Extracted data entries
....

/-- A load's answer that fills both caches. -/
theorem wit_coreMessages_load : let b : Body := .readAns { acc0 with share := 2 } 0 39 hkey 77 5 9 8 2 0
    MsgDue (stAn b) (gotAn b) 5 (msgOf b) ∧ (msgOf b).ep = ((gotAn b).coreAt 0).epoch ∧ ((gotAn b).clusterAt (clusterOf 0)).epoch = ((gotAn b).coreAt 0).epoch ∧
    (gotAn b).chain? 0 = some loadC ∧ ((gotAn b).coreAt 0).side = [] ∧ FillRoom (gotAn b) 0 hkey 2 :=
  ⟨due _ _ (by decide), by decide, by decide, rfl, rfl, ⟨rfl, fun _ => by decide, fun _ => ⟨rfl, by decide⟩⟩⟩

theorem wit_coreMessages_answers : let u := gotAn (ansB 0 false 38)
    clkFor u false (u.coreAt 0).epoch 5 = some 5 ∧ clkFor u false (u.coreAt 0).epoch 9 = some 9 ∧ clkFor u false (u.coreAt 0).epoch 8 = some 8 ∧
    (u.clusterAt (clusterOf 0)).epoch = (u.coreAt 0).epoch ∧ (∀ o ∈ (Tab.get {} u.chains 0).outs, o.seq ≠ 38) ∧
    (∃ o ∈ (Tab.get {} u.chains 0).outs, o.seq = 39) :=
  ⟨by decide, by decide, by decide, by decide, by decide, ⟨out0, by decide, rfl⟩⟩

theorem wit_coreMessages_lands : (stAn .nothing).chain? 0 = some loadC ∧ OneUnit loadC 39 hkey 77 out0 unit0 (.s 20) 77 := ⟨rfl, oneUnit⟩

def holdO : Out := { seq := 30, cells := [], acq := true, load := false, units := [], lanes := 0, pc := 0 }
def atomO : Out := { holdO with seq := 39, cells := [.s 20], acq := false }
def holdC : Chain := { loadC with outs := [holdO] }
def atomC : Chain := { loadC with outs := [atomO] }

/-- A grant of a write that holds later accesses, or none; an atomic's old value. -/
theorem wit_coreMessages_grants : (gotAn (.grant 0 0 3 20)).chain? 0 = some loadC ∧ (∀ o ∈ loadC.outs, o.cells ≠ [] ∨ o.load = true) ∧
    (msgOf (.grant 0 0 3 20)).ep = ((gotAn (.grant 0 0 3 20)).coreAt 0).epoch ∧ (∀ o ∈ atomC.outs, o.cells ≠ [] ∨ o.load = true) ∧
    atomC.outs = [atomO] ∧ atomO.cells = [.s 20] ∧ atomC.pend = [] ∧ atomC.pair = none ∧ (∀ o ∈ atomC.outs, o.seq ≠ 38) ∧
    (∃ w o, holdC.writes = [w] ∧ w.id = 3 ∧ holdC.outs = [o] ∧ o.acq = true ∧ o.cells = [] ∧ o.load = false ∧ o.seq = w.seq) :=
  ⟨rfl, by decide, by decide, by decide, rfl, rfl, rfl, rfl, by decide, ⟨_, _, rfl, rfl, rfl, rfl, rfl, rfl, rfl⟩⟩

/-- A load of lane 0 that faults at the home. -/
def unitF : LUnit := { unit0 with lane := 0, cells := [.g 8 0] }
def faultC : Chain := { chain0 with outs := [{ out0 with cells := [.g 8 0], units := [unitF] }] }
def faultB : Body := .fault 0 0 39 8 1 0x41 0 0 (.read acc0 0 39 8 hkey 7 16)
def stFt : State := stMsg { stHm sec0 .shared with chains := [(0, faultC)] } faultB

theorem wit_coreMessages_fault : MsgDue stFt (received stFt (msgOf faultB)) 5 (msgOf faultB) ∧ (received stFt (msgOf faultB)).chain? 0 = some faultC ∧ faultC.pair = none ∧
    faultC.parked = [] ∧ (received stFt (msgOf faultB)).recs = [] ∧ faultC.outs.map (·.units) = [[unitF]] ∧ unitF.keys = [(hkey, 0)] ∧ (∃ q, Stands faultC unitF.lane q) :=
  ⟨dueAt _ _ rfl (by decide), rfl, rfl, rfl, by decide, rfl, rfl, ⟨8, _, List.mem_singleton.2 rfl, by decide⟩⟩

/-- R160, R182: its lane parks under a record. -/
theorem test_load_fault : (after (.memorySideFaultReturn 5) stFt).map (fun t => (t.recs.map (fun r => (r.2.cause.toNat % 256, r.2.tval.toNat)), (t.chain? 0).map (fun c => c.parked.length))) =
    some ([(0x41, 2 ^ 30)], some 1) := by decide +kernel

/-- R231, R126: the load's register takes the word; a synchronising answer raises LCLK from 7 to 8, and a grant to 20. -/
theorem test_answers : (after (.loadResponse 5) (stAn (ansB 2 false 39))).map (fun t => ((t.chain? 0).map (fun c => (c.readS 20 200, c.outs.length)), (t.coreAt 0).lclk)) =
      some (some (77, 0), 8) ∧
    (after (.storeWriteGrant 5) (stAn (.grant 0 0 3 20))).map (fun t => ((t.chain? 0).map (fun c => c.writes.length), (t.coreAt 0).lclk)) = some (some 0, 20) := by
  decide +kernel

def ent0 : SideEnt := { chain := 0, rid := 0, seq := 30, wid := 3, acc := acc0, va := 2 ^ 30, data := 1, mask := 1, vas := [(0, 2 ^ 30)], atom := none, pc := 8, part := 0, sid := 0 }
theorem wit_coreMessages_else : ((gotAn (.logged 0 ent0 0x12 0)).coreAt 0).side.length < 512 ∧ hkey < 2 ^ 100 ∧
    (let u := stGot { stHm sec0 .shared with chains := [(0, { chain0 with spinPark := some { spin0 with key := hkey } })] } (.spinReg 0 hkey 5 2)
     (msgOf (.spinReg 0 hkey 5 2)).ep = (u.sliceAt (homeOfKey u hkey)).epoch ∧ (homeFind u (homeOfKey u hkey) hkey).map (·.wts) = some 5 ∧
      (homeFind u (homeOfKey u hkey) hkey).map (·.wts) ≠ some 4) ∧
    hostUp (stUp sec0 .shared) = true ∧ (∃ u x, portBytes (stUp sec0 .shared) 0 (2 ^ 30) 8 0 none = .ok u x) ∧ (∃ u x, portPut (stUp sec0 .shared) 0 (2 ^ 30) 8 9 0 = .ok u x) :=
  ⟨by decide, by decide, by decide, by decide, okNat_some (by decide +kernel), okNat_some (by decide +kernel)⟩

theorem test_side_log : (after (.memorySideFaultReturn 5) (stAn (.logged 0 ent0 0x12 0))).map (fun t => ((t.coreAt 0).side.length, t.recs.map (fun r => r.2.cause.toNat % 256))) =
    some (1, [0x12]) := by decide +kernel

/-! ### Rebases -/

def stRb (clk : Nat) (act : Bool) : State :=
  { stHm sec0 .shared with cores := [(0, { cc := 100, seq := 40, lclk := clk, l1 := [(hkey, { owned with st := .L, wts := 0x400005 })] })], rebase := { active := act, epoch := act } }

theorem wit_rebase : rebaseDue (stRb 7 false) = false ∧ rebaseDue (stRb 0xC00000 true) = true ∧ rebaseDue (stRb 0xC00000 false) = true ∧
    ((stRb 7 true).coreAt 0).epoch ≠ (stRb 7 true).rebase.epoch ∧ ((stRb 7 true).clusterAt 0).epoch ≠ (stRb 7 true).rebase.epoch ∧
    ((stRb 7 true).sliceAt 0).epoch ≠ (stRb 7 true).rebase.epoch ∧
    (let s : State := { stRb 7 true with cores := [(0, { epoch := true })], clusters := [(0, { epoch := true })], slices := [(0, { epoch := true })] }
     s.cores.all (fun e => e.2.epoch == s.rebase.epoch) && s.clusters.all (fun e => e.2.epoch == s.rebase.epoch) && s.slices.all (fun e => e.2.epoch == s.rebase.epoch) &&
       s.msgs.all (fun m => m.ep == s.rebase.epoch) && !s.rebase.queued) = true := by decide

/-- R128: the core's clock and its copies' stamps fall by 0x40_0000. -/
theorem test_rebase : (after (.rebaseBroadcastReceipt 0) (stRb 0xC00000 true)).map (fun t => ((t.coreAt 0).lclk, (t.coreAt 0).l1.map (fun e => (e.2.wts, e.2.rts)))) =
    some (0x800000, [(5, 0)]) := by decide

/-! ## Events of the engines -/

/-- The state in which a command has just been taken. -/
def took1 (i : Instr) (s : State := stE) : State := (after i s).getD s

def eOk {α : Type} (x : EngRes α) (p : α → Bool := fun _ => true) : Bool :=
  match x with
  | .ok _ a => p a
  | _ => false
def eFault {α : Type} (x : EngRes α) : Bool :=
  match x with
  | .fault _ _ _ _ => true
  | _ => false

def headIs (o : Option Cmd) (p : Cmd → Bool) : Bool := o.any p
/-- The copy unit that may land next, in the state that names it. -/
def unitIs (s : State) (p : State → Cmd → Nat → Bool) : Bool := (nextUnit s 0).any (fun x => p x.1 x.2.1 x.2.2)

/-- A command that completes or stops: its chain is the one that issued it. -/
theorem wit_commandEnds : unitIs (took1 (.cpy hd (q4 0 8 20))) (fun _ c _ =>
    (ownerOf (took1 (.cpy hd (q4 0 8 20))) c).any (fun x => x.parked.isEmpty) && (engQueue (took1 (.cpy hd (q4 0 8 20))) c.eng c.core).any (fun y => y.id = c.id)) = true := by
  decide +kernel

def stEk (k : Cells W128) : State := { stE with chains := [(0, { chainE with k })] }
def cpyL : State := took1 (.cpy hd (q4 0 8 20)) { stE with chains := [(0, { chainE with s := [(20, 32), (21, 16)] })] }
def cpyF : State := took1 (.cpy hd (q4 0 8 20)) (stEk [(8, wbPtr.toBits), (9, glPtr.toBits)])

/-- A copy of 4 elements, and one from an address with no translation. -/
theorem wit_engineEvents_copy : unitIs (took1 (.cpy hd (q4 0 8 20))) (fun w c j => eOk (copyUnit w c j) (fun c1 => c1.lines ≤ c1.next)) = true ∧
    unitIs cpyF (fun w c j => eFault (copyUnit w c j)) = true := by decide +kernel

/-- A chain parked at RINGACQ.prod of a fresh ring. -/
def ringC : Chain := { chain0 with frontier := [{ prio := 128, pc := 24, rot := false, lanes := 2 }], parked := [{ lanes := 1, why := .ring 9, pc := 8, prio := 128 }] }
def stRw : State := { stR ring0 with chains := [(0, ringC)], rings := [(3, { ring0 with wait := [(9, 0, 0, 0, 10)] })] }

theorem wit_engineEvents_ring : (Tab.find stRw.rings 3).map (·.wait) = some [(9, 0, 0, 0, 10)] ∧ stRw.chain? 0 = some ringC ∧ coreOf 0 = 0 ∧
    ringReady stRw 0 0 { ring0 with wait := [(9, 0, 0, 0, 10)] } 0 = true ∧ ringC.pair = none ∧ ringC.latch = [] ∧ ringC.pend = [] ∧
    (∀ l, (1 : Mask).getLsbD l = true → ∀ x, ¬ Stands ringC l x) := by
  refine ⟨rfl, rfl, rfl, by decide, rfl, rfl, rfl, ?_⟩
  rintro l hl x ⟨e, he, hx⟩
  obtain rfl : e = _ := List.mem_singleton.1 he
  have h0 : l = 0 := by
    have hlt : l < 32 := by
      by_cases h : l < 32
      · exact h
      · simp [BitVec.getLsbD_of_ge _ _ (by omega : 32 ≤ l)] at hl
    have : ∀ n : Fin 32, (1 : Mask).getLsbD n = true → n.val = 0 := by decide
    exact this ⟨l, hlt⟩ hl
  subst h0
  exact absurd hx.2 (by decide)

theorem test_ring_slot : (after (.ringSlotReady 3) stRw).map (fun t => (t.chain? 0).map (fun c => (c.readS 10 200, c.parked.length))) = some (some (0x8000, 0)) := by
  decide +kernel

/-! ### Transforms -/

/-- Home sectors of a buffer of three lines at 2^32 and of a plain page at 2^31, the second line of the buffer an image if told so. -/
def secsX (img : Bool) : Tab HomeSec :=
  ((List.range 4).map (fun i => (keyFor stE 0 (2 ^ 31 + 64 * i), ({ st := .L, data := 3, wts := 1, rts := 1 } : HomeSec)))) ++
  ((List.range 12).map (fun i => (keyFor stE 0 (2 ^ 32 + 64 * i),
    ({ st := .L, data := 3, wts := 1, rts := 1, cmp := if img && 4 ≤ i then some 0 else none, pa := 4096 + 64 * i } : HomeSec))))
def stXf (img : Bool) : State :=
  { stE with slices := [(0, { secs := secsX img, marks := [(pageOfKey (keyFor stE 0 (2 ^ 31)), .shared), (pageOfKey (keyFor stE 0 (2 ^ 32)), .shared)] })]
             cbits := if img then [16] else [] }

/-- A transform command whose header has been read: XP 0, one line a chunk, one line. -/
def xcmd (i : Instr) (k : Ptr) : Cmd := { (newCmd stE .xform i 2 [k.toBits, plainPtr.toBits] [0, 1]) with keep := [1, 0, 1, 1, 0, 1], id := 50 }
def withX (s : State) (c : Cmd) : State := { s with clusters := [(0, { xfmq := [c] })] }
def chkX : Cmd := xcmd (.xhdrChk hd (q4 2 12)) cmpPtr
def cmpX : Cmd := xcmd (.xcmp hd (q4 2 12 28)) cmpPtr

theorem xreads_of {s : State} {c : Cmd} (h : (xcmdAt s 0 50 = some c) ∧ xready s c = true) : XReady s 0 50 c := ⟨h.1, h.2⟩

def headed (s : State) (c : Cmd) (p : State → Cmd → Bool) : Bool :=
  match headOf s c with
  | .ok u (0, c1) => p u c1
  | _ => false

theorem wit_engineEvents_xform_ready : ∀ c ∈ [chkX, cmpX], (xcmdAt (withX (stXf false) c) 0 50).isSome = true ∧ xready (withX (stXf false) c) c = true := by decide

/-- A chunk that is checked; one whose image is not well formed; a check that ends; a line that is compressed. -/
theorem wit_engineEvents_xform :
    headed (withX (stXf false) chkX) chkX (fun u c1 => decide (c1.next < c1.units) && eOk (xformUnit u c1) (fun x => x.1 = 0)) = true ∧
    headed (withX (stXf true) chkX) chkX (fun u c1 => decide (c1.next < c1.units) && eOk (xformUnit u c1) (fun x => x.1 ≠ 0 && eOk (putHeader u x.2))) = true ∧
    headed (withX (stXf false) { chkX with next := 1 }) { chkX with next := 1 } (fun u c1 => !c1.encodes && decide (c1.units ≤ c1.next) &&
      eOk (putHeader u c1) (fun c3 => !c3.encodes)) = true ∧
    headed (withX (stXf false) cmpX) cmpX (fun u c1 => c1.encodes && (match xformRest (c1.units - c1.next) u c1 with
      | .ok v (0, c2) => decide (c2.units ≤ c2.next) && eOk (putHeader v c2)
      | _ => false)) = true := by decide +kernel

/-- A buffer with no header, and one with no translation; a stream that posts. -/
theorem wit_engineEvents_xform_else :
    (match headOf (withX (stXf false) { chkX with keep := [] }) { chkX with keep := [] } with
     | .ok _ (r, _) => decide (r ≠ 0)
     | _ => false) = true ∧ (xformFault (withX stE { chkX with keep := [] }) { chkX with keep := [] }).isSome = true ∧
    (let c := { chkX with done := true, mode := 8, keep := [5] }
     let s := withX { stE with queues := [(7, { queue0 with cfg := 0xF0030004 })] } c
     (s.clusterAt 0).xfmq.find? (fun x => decide (x.id = 50) && x.done) = some c ∧ peerEpoch s c.core = true ∧
      (postWord s (c.mode - 1) (BitVec.ofNat 32 (c.keep.getD 0 0)) (max c.stamp (s.coreAt c.core).lclk)).isSome = true) := by decide +kernel

/-- R304, R309: a check of one plain line ends with a count of 1. -/
theorem test_xform : ((after (.transformChunkCommit 0 50) (withX (stXf false) chkX)).bind (after (.transformCommandComplete 0 50))).map (fun t => ((t.chain? 0).map (fun c => ((c.grp .xform 2).ncmd, (c.grp .xform 2).aux2)), (t.clusterAt 0).xfmq.length)) =
    some (some (1, 1), 0) := by decide +kernel

/-! ### Matrix, quantise and tensor -/

def mmaE : Instr := .mma hd (q4 0 22 40 3)
def mmaS (k : Nat) : State := took1 mmaE { stE with chains := [(0, { chainE with s := [(40, BitVec.ofNat 32 k)] })] }
def mmaG : State := took1 mmaE (stEk [(22, { glPtr with fmt := 11, base := 2 ^ 30 }.toBits), (23, { abPtr with fmt := 11 }.toBits)])

theorem wit_engineEvents_mma : headIs (matHead (mmaS 0) 0) (fun c => c.steps = 0) = true ∧
    headIs (matHead (mmaS 16) 0) (fun c => c.steps ≠ 0 && eOk (matStep (mmaS 16) c c.next)) = true := by decide +kernel

def stClear : State := { stE with cores := [(0, { cc := 100, clearing := [3], accm := [(3 * 16384, 5), (9, 1)] })] }
theorem wit_engineEvents_clear : (stClear.coreAt 0).clearing.contains 3 = true ∧
    (stClear.coreAt 0).ease.all (fun e => decide (e.space ≠ 3 ∨ e.lo / 16384 ≠ 3)) = true := by decide

theorem test_clear : (after (.accumulatorSlotCleared 0 3) stClear).map (fun t => ((t.coreAt 0).clearing, (t.coreAt 0).accm)) = some ([], [(9, 1)]) := by decide +kernel

def azS : State := took1 (.azero hd (q4 0 0 0 1))
def awS : State := took1 (.aread hd (q4 0 8 44 128))
theorem wit_engineEvents_moves : headIs (moveHead azS 0) (fun c => match c.ins with
      | .azero _ _ => true
      | _ => false) = true ∧
    headIs (moveHead awS 0) (fun c => eOk (moveAll (c.moveLines.drop c.next) awS c)) = true := by decide +kernel

def awF : State := took1 (.awrite hd (q4 0 8 44)) (stEk [(8, glPtr.toBits)])

/-- Operands with no translation. -/
theorem wit_engineEvents_matrix_faults : headIs (matHead mmaG 0) (fun c => c.steps ≠ 0 && eFault (matStep mmaG c c.next)) = true ∧ (matHead awF 0).isNone = true ∧
    headIs (moveHead awF 0) (fun c => eFault (moveAll (c.moveLines.drop c.next) awF c)) = true := by decide +kernel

....

Exercise prompt: Proceeding from the line containing "some (some (1, 1), 0)" through the line containing "def mmaS (k", transcribe the lines above exactly, both end lines included.

Reply:
    some (some (1, 1), 0) := by decide +kernel

/-! ### Matrix, quantise and tensor -/

def mmaE : Instr := .mma hd (q4 0 22 40 3)
def mmaS (k : Nat) : State := took1 mmaE { stE with chains := [(0, { chainE with s := [(40, BitVec.ofNat 32 k)] })] }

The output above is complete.